En matière de répression des minorités, la Chine fait du sur place. Mais ils sont de plus en plus nombreux ceux qui n’hésitent pas à affronter la prison, voire la mort, pour dire ce qui est : Rebiya Kadeer, mère courage des Ouïgours.
À quoi pense-t-elle, Rebiya Kadeer, en regardant les 3 000 députés de l’Assemblée nationale populaire chinoise devant lesquels, elle s’apprête à prendre la parole ? Est-elle nerveuse ? Anxieuse ? Tremblante ? A-t-elle le moindre doute sur ce qu’elle s’apprête à faire ? Allons ! Elle est bien trop fière pour avouer une quelconque faiblesse. Mais on croit volontiers que son cœur bat la chamade et que cette allure altière qui semble défier tous les hiérarques de Chine cache un trac inédit chez cette combattante-née. C’est la première fois qu’en tant que députée, choisie par le Parti en raison de son fabuleux succès dans les affaires, elle s’exprime dans cet immense Palais du peuple situé sur la place Tiananmen à Pékin, et elle sait pertinemment que ce sera la dernière. Car ce qu’elle va dire est impensable devant pareille instance. C’est du soufre. Elle sait qu’elle se condamne.

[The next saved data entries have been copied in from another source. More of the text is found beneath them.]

theorem finishCmd_keeps {s₀ s : State} (h : Keeps s₀ s) {h : Nat} {c : Cmd} :
    Keeps s₀ (finishCmd s h c) := by
  unfold finishCmd
  repeat' (first
    | with_reducible assumption | with_reducible apply retireCmd_keeps | with_reducible apply releaseUnits_keeps)

theorem swapTo_keeps {s₀ s : State} (h : Keeps s₀ s) {h : Nat} {c b : Cmd} :
    Keeps s₀ (swapTo s h c b) := by
  unfold swapTo
  repeat' (first
    | with_reducible assumption | (unfold x; clear x)
    | (extract_lets +onlyGivenNames x; first | (refine Keeps.bind (s := s₀) (x := x) ?_ ?_; intro _; clear_value x; revert x; intros) | (clear_value x; revert x; intros))
    | with_reducible apply retireCmd_keeps | with_reducible apply releaseRows_keeps | with_reducible apply updCmd_keeps
    | with_reducible apply setDisp_keeps | with_reducible apply beginStream_keeps | with_reducible apply endLive_keeps
    | with_reducible apply wr_keeps | with_reducible apply recharge_keeps | with_reducible apply beginRows_keeps
    | (with_reducible apply each_keeps; intro _ _ _) | dsimp -zeta only | with_reducible apply Keeps.upd)

theorem afterComplete_keeps {s₀ s : State} (h : Keeps s₀ s) {h key mes : Nat} :
    Keeps s₀ (afterComplete s h key mes) := by
  unfold afterComplete
  repeat' (first
    | with_reducible assumption | with_reducible apply schedule_keeps | with_reducible apply stashDeadlock_keeps
    | with_reducible apply ticketAdvance_keeps | with_reducible apply gateMes_keeps | with_reducible apply recompCheck_keeps)

theorem execCommandComplete_keeps {s₀ s : State} (h : Keeps s₀ s) {h : Fin 16} {seq : BitVec 32} :
    KeepsR s₀ (execCommandComplete h seq s) := by
  unfold execCommandComplete
  repeat' (first
    | with_reducible assumption | (unfold x; clear x)
    | (extract_lets +onlyGivenNames x; first | (refine Keeps.bind (s := s₀) (x := x) ?_ ?_; intro _; clear_value x; revert x; intros) | (clear_value x; revert x; intros))
    | split | with_reducible apply KeepsR.next | with_reducible apply afterComplete_keeps
    | with_reducible apply swapTo_keeps | with_reducible apply finishCmd_keeps
    | (with_reducible apply each_keeps; intro _ _ _) | (with_reducible apply Keeps.fst (e := by with_reducible assumption))
    | (with_reducible apply Keeps.snd (e := by with_reducible assumption))
    | (with_reducible apply Keeps.fst_eq (e := by with_reducible assumption))
    | (with_reducible apply Keeps.snd_eq (e := by with_reducible assumption)) | dsimp -zeta only
    | with_reducible apply Keeps.upd)

theorem execHandlePut_keeps {s₀ s : State} (h : Keeps s₀ s) {n : Nat} :
    KeepsR s₀ (execHandlePut n s) := by
  unfold execHandlePut
  repeat' (first
    | with_reducible assumption | (unfold x; clear x)
    | (extract_lets +onlyGivenNames x; first | (refine Keeps.bind (s := s₀) (x := x) ?_ ?_; intro _; clear_value x; revert x; intros) | (clear_value x; revert x; intros))
    | split | with_reducible apply KeepsR.next | with_reducible apply setQueue_keeps | with_reducible apply updCmd_keeps
    | with_reducible apply updCore_keeps | with_reducible apply awlCheckDone_keeps
    | (with_reducible apply Keeps.fst (e := by with_reducible assumption))
    | (with_reducible apply Keeps.snd (e := by with_reducible assumption))
    | (with_reducible apply Keeps.fst_eq (e := by with_reducible assumption))
    | (with_reducible apply Keeps.snd_eq (e := by with_reducible assumption)) | dsimp -zeta only
    | with_reducible apply Keeps.upd)

theorem execNop_keeps {s₀ s : State} (h : Keeps s₀ s) {h : Fin 16} {seq : BitVec 32} :
    KeepsR s₀ (execNop h seq s) := by
  unfold execNop
  repeat' (first
    | with_reducible assumption | with_reducible apply KeepsR.next | (with_reducible apply opRow_keeps; intro _ _ _)
    | with_reducible apply cmdDone_keeps | dsimp -zeta only)
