theorem alu2_effect {op : BitVec 64 → BitVec 64} {rd ra : Fin 32} {v : BitVec 64} (hexec : exec i s = alu2 core i op rd ra s)
    (hv : op ((getCore s (coreKey core)).sreg ra) = v) : AwlEffect core i s fun c => c.setS rd v :=
  awlReg_effect hexec (by simp only [nextCore_sreg, hv])

/-! ### Branches and jumps (R176; log entry 98) -/

/-- The address that is o instructions from the one at pc, modulo 2^64. -/
def jumpTarget (pc : Nat) (o : Int) : Nat := (((pc : Int) + 4 * o) % 2 ^ 64).toNat

theorem branchTarget_next (pc : Nat) (o : Int) : branchTarget (pc + 4) o = jumpTarget pc o := by
  rw [branchTarget, jumpTarget]
  congr 2
  omega

theorem branch_effect {cond : BitVec 64 → BitVec 64 → Bool} {ra rb : Fin 32} {off : BitVec 16} {taken : Prop}
    (hexec : exec i s = branch core i cond ra rb off s)
    (htaken : cond ((getCore s (coreKey core)).sreg ra) ((getCore s (coreKey core)).sreg rb) = true ↔ taken) :
    (taken → AwlEffect core i s fun c => { c with pc := jumpTarget (getCore s (coreKey core)).pc off.toInt }) ∧
      (¬taken → AwlEffect core i s id) := by
  constructor <;> intro h <;> refine awlReg_effect hexec ?_
  · simp only [nextCore_sreg, htaken.mpr h, if_true, jumpTo, nextCore_pc, branchTarget_next]
  · simp only [nextCore_sreg, if_neg (mt htaken.mp h), id]

theorem j_effect (off : BitVec 26) :
    AwlEffect core (.j core off) s fun c => { c with pc := jumpTarget (getCore s (coreKey core)).pc off.toInt } :=
  awlReg_effect (f := fun c => jumpTo c off.toInt) rfl (by simp only [jumpTo, nextCore_pc, branchTarget_next])

theorem jal_effect (off : BitVec 26) : AwlEffect core (.jal core off) s fun c =>
    { c.setS 31 (BitVec.ofNat 64 ((getCore s (coreKey core)).pc + 4)) with pc := jumpTarget (getCore s (coreKey core)).pc off.toInt } :=
  awlReg_effect (f := fun c => jumpTo (c.setS 31 (BitVec.ofNat 64 c.pc)) off.toInt) rfl
    (by simp only [jumpTo, AwlCore.setS_pc, nextCore_pc, branchTarget_next])

section
variable {rd ra : Fin 32} {off : BitVec 16}

theorem jalr_effect {t : Nat} (ht : (BitVec.ofInt 64 (((getCore s (coreKey core)).sreg ra).toInt + off.toInt)).toNat = t) (halign : t % 4 = 0) :
    AwlEffect core (.jalr core rd ra off) s fun c => { c.setS rd (BitVec.ofNat 64 ((getCore s (coreKey core)).pc + 4)) with pc := t } := by
  intro hat
  refine ⟨_, ?_, retire_retired core _ _⟩
  show execJalr core rd ra off s = _
  rw [execJalr, awlStep_at hat]
  simp only [nextCore_sreg, nextCore_pc, add_signExtend, ht, halign, ne_eq, not_true_eq_false, if_false]

theorem jalr_faults {t : Nat} (ht : (BitVec.ofInt 64 (((getCore s (coreKey core)).sreg ra).toInt + off.toInt)).toNat = t) (halign : t % 4 ≠ 0)
    (hat : AwlAt core (.jalr core rd ra off) s) : exec (.jalr core rd ra off) s =
      .next (awlFault (fetched core s) (coreKey core) Code.AWL_ALIGN 0 (getCore s (coreKey core)).word) := by
  show execJalr core rd ra off s = _
  rw [execJalr, awlStep_at hat]
  simp only [nextCore_sreg, add_signExtend, ht, halign, ne_eq, not_false_eq_true, if_true]

end
end

/-! ### The statement -/

/-- Settles O9: each instruction by the shape that its row shares with others, and by the lemma on its function of words. -/
theorem awlScalarInstructions : Obligations.AwlScalarInstructions := by
  refine ⟨fun c n m v => ⟨c.sreg_zero, c.setS_zero v, c.sreg_setS_same v, c.sreg_setS_ne v, c.setS_frame n v⟩, ?_, ?_, ?_⟩
  · intro core rd ra rb s a b gives int nat sh
    exact ⟨alu3_effect (show execAdd core rd ra rb s = _ from rfl) (word_add a b),
      alu3_effect (show execSub core rd ra rb s = _ from rfl) (word_sub a b),
      alu3_effect (show execAnd core rd ra rb s = _ from rfl) rfl,
      alu3_effect (show execOr core rd ra rb s = _ from rfl) rfl,
      alu3_effect (show execXor core rd ra rb s = _ from rfl) rfl,
      alu3_effect (show execSll core rd ra rb s = _ from rfl) (word_sll a b),
      alu3_effect (show execSrl core rd ra rb s = _ from rfl) (word_srl a b),
      alu3_effect (show execSra core rd ra rb s = _ from rfl) (word_sra a b),
      alu3_effect (show execSlt core rd ra rb s = _ from rfl) (ofBool_slt a b),
      alu3_effect (show execSltu core rd ra rb s = _ from rfl) (ofBool_ult a b),
      alu3_effect (show execMul core rd ra rb s = _ from rfl) (word_mul a b),
      alu3_effect (show execMulh core rd ra rb s = _ from rfl) rfl,
      alu3_effect (show execMulhu core rd ra rb s = _ from rfl) rfl,
      alu3_effect (show execDiv core rd ra rb s = _ from rfl) (aluSdiv_eq a b),
      alu3_effect (show execDivu core rd ra rb s = _ from rfl) (aluUdiv_eq a b),
      alu3_effect (show execRem core rd ra rb s = _ from rfl) (aluSrem_eq a b),
      alu3_effect (show execRemu core rd ra rb s = _ from rfl) (aluUrem_eq a b),
      alu3_effect (show execMin core rd ra rb s = _ from rfl) (word_smin a b),
      alu3_effect (show execMax core rd ra rb s = _ from rfl) (word_smax a b),
      alu3_effect (show execMinu core rd ra rb s = _ from rfl) (word_umin a b),
      alu3_effect (show execMaxu core rd ra rb s = _ from rfl) (word_umax a b)⟩
  · intro core rd ra imm amt s a gives int nat
    have hslti : ofBool (a.slt (imm.signExtend 64)) = if a.toInt < imm.toInt then 1 else 0 := by rw [ofBool_slt, toInt_signExtend]
    exact ⟨fun n hn hlt hle => alu2_effect (show execClz core rd ra s = _ from rfl) (congrArg (BitVec.ofNat 64) (clz64_eq a hn hlt hle)),
      alu2_effect (show execPopc core rd ra s = _ from rfl) (congrArg (BitVec.ofNat 64) (popc64_eq a)),
      alu2_effect (show execAddi core rd ra imm s = _ from rfl) (add_signExtend a imm),
      alu2_effect (show execAndi core rd ra imm s = _ from rfl) (congrArg (a &&& ·) (zeroExtend_eq imm)),
      alu2_effect (show execOri core rd ra imm s = _ from rfl) (congrArg (a ||| ·) (zeroExtend_eq imm)),
      alu2_effect (show execXori core rd ra imm s = _ from rfl) (congrArg (a ^^^ ·) (zeroExtend_eq imm)),
      alu2_effect (show execSlti core rd ra imm s = _ from rfl) hslti,
      alu2_effect (show execSltiu core rd ra imm s = _ from rfl) (ofBool_ult a _),
      alu2_effect (show execShi core rd ra 0 amt s = _ from rfl) (word_shiftLeft a amt.val),
      alu2_effect (show execShi core rd ra 1 amt s = _ from rfl) (word_shiftRight a amt.val),
      alu2_effect (show execShi core rd ra 2 amt s = _ from rfl) (word_sshiftRight a amt.val),
      alu2_effect (show execShlo core rd ra imm s = _ from rfl) (shlo_eq a imm)⟩
  · intro core rd ra rb off far s c a b link target goes
    have hge : !a.slt b ↔ b.toInt ≤ a.toInt := by simp [BitVec.slt]
    have hgeu : !a.ult b ↔ b.toNat ≤ a.toNat := by simp [BitVec.ult]
    exact ⟨branch_effect (show execBeq core ra rb off s = _ from rfl) beq_iff_eq,
      branch_effect (show execBne core ra rb off s = _ from rfl) bne_iff_ne,
      branch_effect (show execBlt core ra rb off s = _ from rfl) decide_eq_true_iff,
      branch_effect (show execBge core ra rb off s = _ from rfl) hge,
      branch_effect (show execBltu core ra rb off s = _ from rfl) decide_eq_true_iff,
      branch_effect (show execBgeu core ra rb off s = _ from rfl) hgeu,
      j_effect far, jal_effect far, jalr_effect rfl, jalr_faults rfl⟩

end Sys2Proof.Machine
end

section
/-! SUPPORT. Vector bit operations, comparisons, selection and moves (Table 7-9, R181), and the statement about them. -/

namespace Sys2Proof.Machine

/-! ### Lanes -/

theorem vLane_lt (et : Nat) (v : BitVec 512) (j : Nat) : vLane et v j < 2 ^ etBits et := bits_lt _ _ _

/-- A register filled with lanes that fit their width is read back lane by lane. -/
theorem lanesAre_of_fits {et : Fin 8} {g : Nat → Nat} (h : ∀ j, g j < 2 ^ etBits et.val) :
    lanesAre et (vOf et.val ((List.range (etLanes et.val)).map g)) g := by
  intro j hj
  exact (lanesAre_vOf g j hj).trans (Nat.mod_eq_of_lt (h j))

theorem intBits_eq (w : Nat) (x : Int) : intBits w x = (x % 2 ^ w).toNat := rfl

theorem intBits_lt (w : Nat) (x : Int) : intBits w x < 2 ^ w := by
  have hpos : (0 : Int) < 2 ^ w := by positivity
  rw [intBits_eq, Int.toNat_lt (Int.emod_nonneg x hpos.ne')]
  exact_mod_cast Int.emod_lt_of_pos x hpos

theorem ite_lt {p : Prop} [Decidable p] {a b n : Nat} (ha : a < n) (hb : b < n) : (if p then a else b) < n := by
  split
  · exact ha
  · exact hb

/-- All ones, or none. -/
theorem ones_mod (w : Nat) (b : Bool) : (if b then 2 ^ w - 1 else 0) % 2 ^ w = if b then 2 ^ w - 1 else 0 := by
  have := Nat.two_pow_pos w
  exact Nat.mod_eq_of_lt (ite_lt (by omega) this)

/-! ### Vector operations without flags -/

section
variable {core : Core} {i : Instr} {s : State} {et : Fin 8} {vd va vb : Fin 16}

/-- An operation that makes vd of the vector registers and raises no flag. -/
theorem vecEffect_of_setV {f : AwlCore → AwlCore} {v : BitVec 512} {ok : BitVec 512 → Prop} (hexec : exec i s = vecOp core i f s)
    (hf : f (nextCore core s) = (nextCore core s).setV vd.val v) (hv : ok v) : VecEffect core i s vd 0 ok := by
  intro hat hready
  refine ⟨_, v, hexec.trans (vecOp_retires hat hready f), hv, ?_⟩
  rw [hf, Nat.or_zero]
  exact retire_retired core _ _

theorem shift_effect {op : Nat → Nat → Nat} (hexec : exec i s = vShift core i et op vd va s) {g : Nat → Nat}
    (hg : ∀ j, op (etBits et.val) (vLane et.val ((getCore s (coreKey core)).vreg va.val) j) = g j) (hlt : ∀ j, g j < 2 ^ etBits et.val) :
    VecEffect core i s vd 0 fun v => lanesAre et v g := by
  refine vecEffect_of_setV hexec ?_ (lanesAre_of_fits hlt)
  simp only [vLanes, List.map_map, nextCore_vreg]
  rw [← funext hg]
  rfl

Bien sûr, comme le veut la règle, elle a transmis aux cadres du Parti il y a plusieurs jours une copie de son supposé discours. Elle y rendait hommage au communisme et à la grande sagesse de ses leaders éclairés. Elle soulignait combien sa région natale du Xinjiang, à l’extrême ouest du pays et autrefois indépendante sous le nom de Turkestan oriental, bénéficiait de l’apport des Chinois qui avaient fourni instruction et richesse aux Ouïgours, peuple autochtone de culture musulmane. Bref, elle flattait outrageusement le pouvoir, disant exactement le contraire de sa pensée pour tromper la censure. Car il s’agissait d’un faux discours ! Le vrai, c’est maintenant qu’ils vont l’entendre, lu par l’interprète officiel qu’elle a rencontré hier soir dans le plus grand secret et qui, dans une minute, va traduire ses propos du ouïgour au chinois. Elle sait que la loi interdit d’interrompre l’orateur une fois son discours entamé. Ce sera donc son grand moment. Le tournant de ma vie, dit-elle aujourd’hui. Un point de non-retour.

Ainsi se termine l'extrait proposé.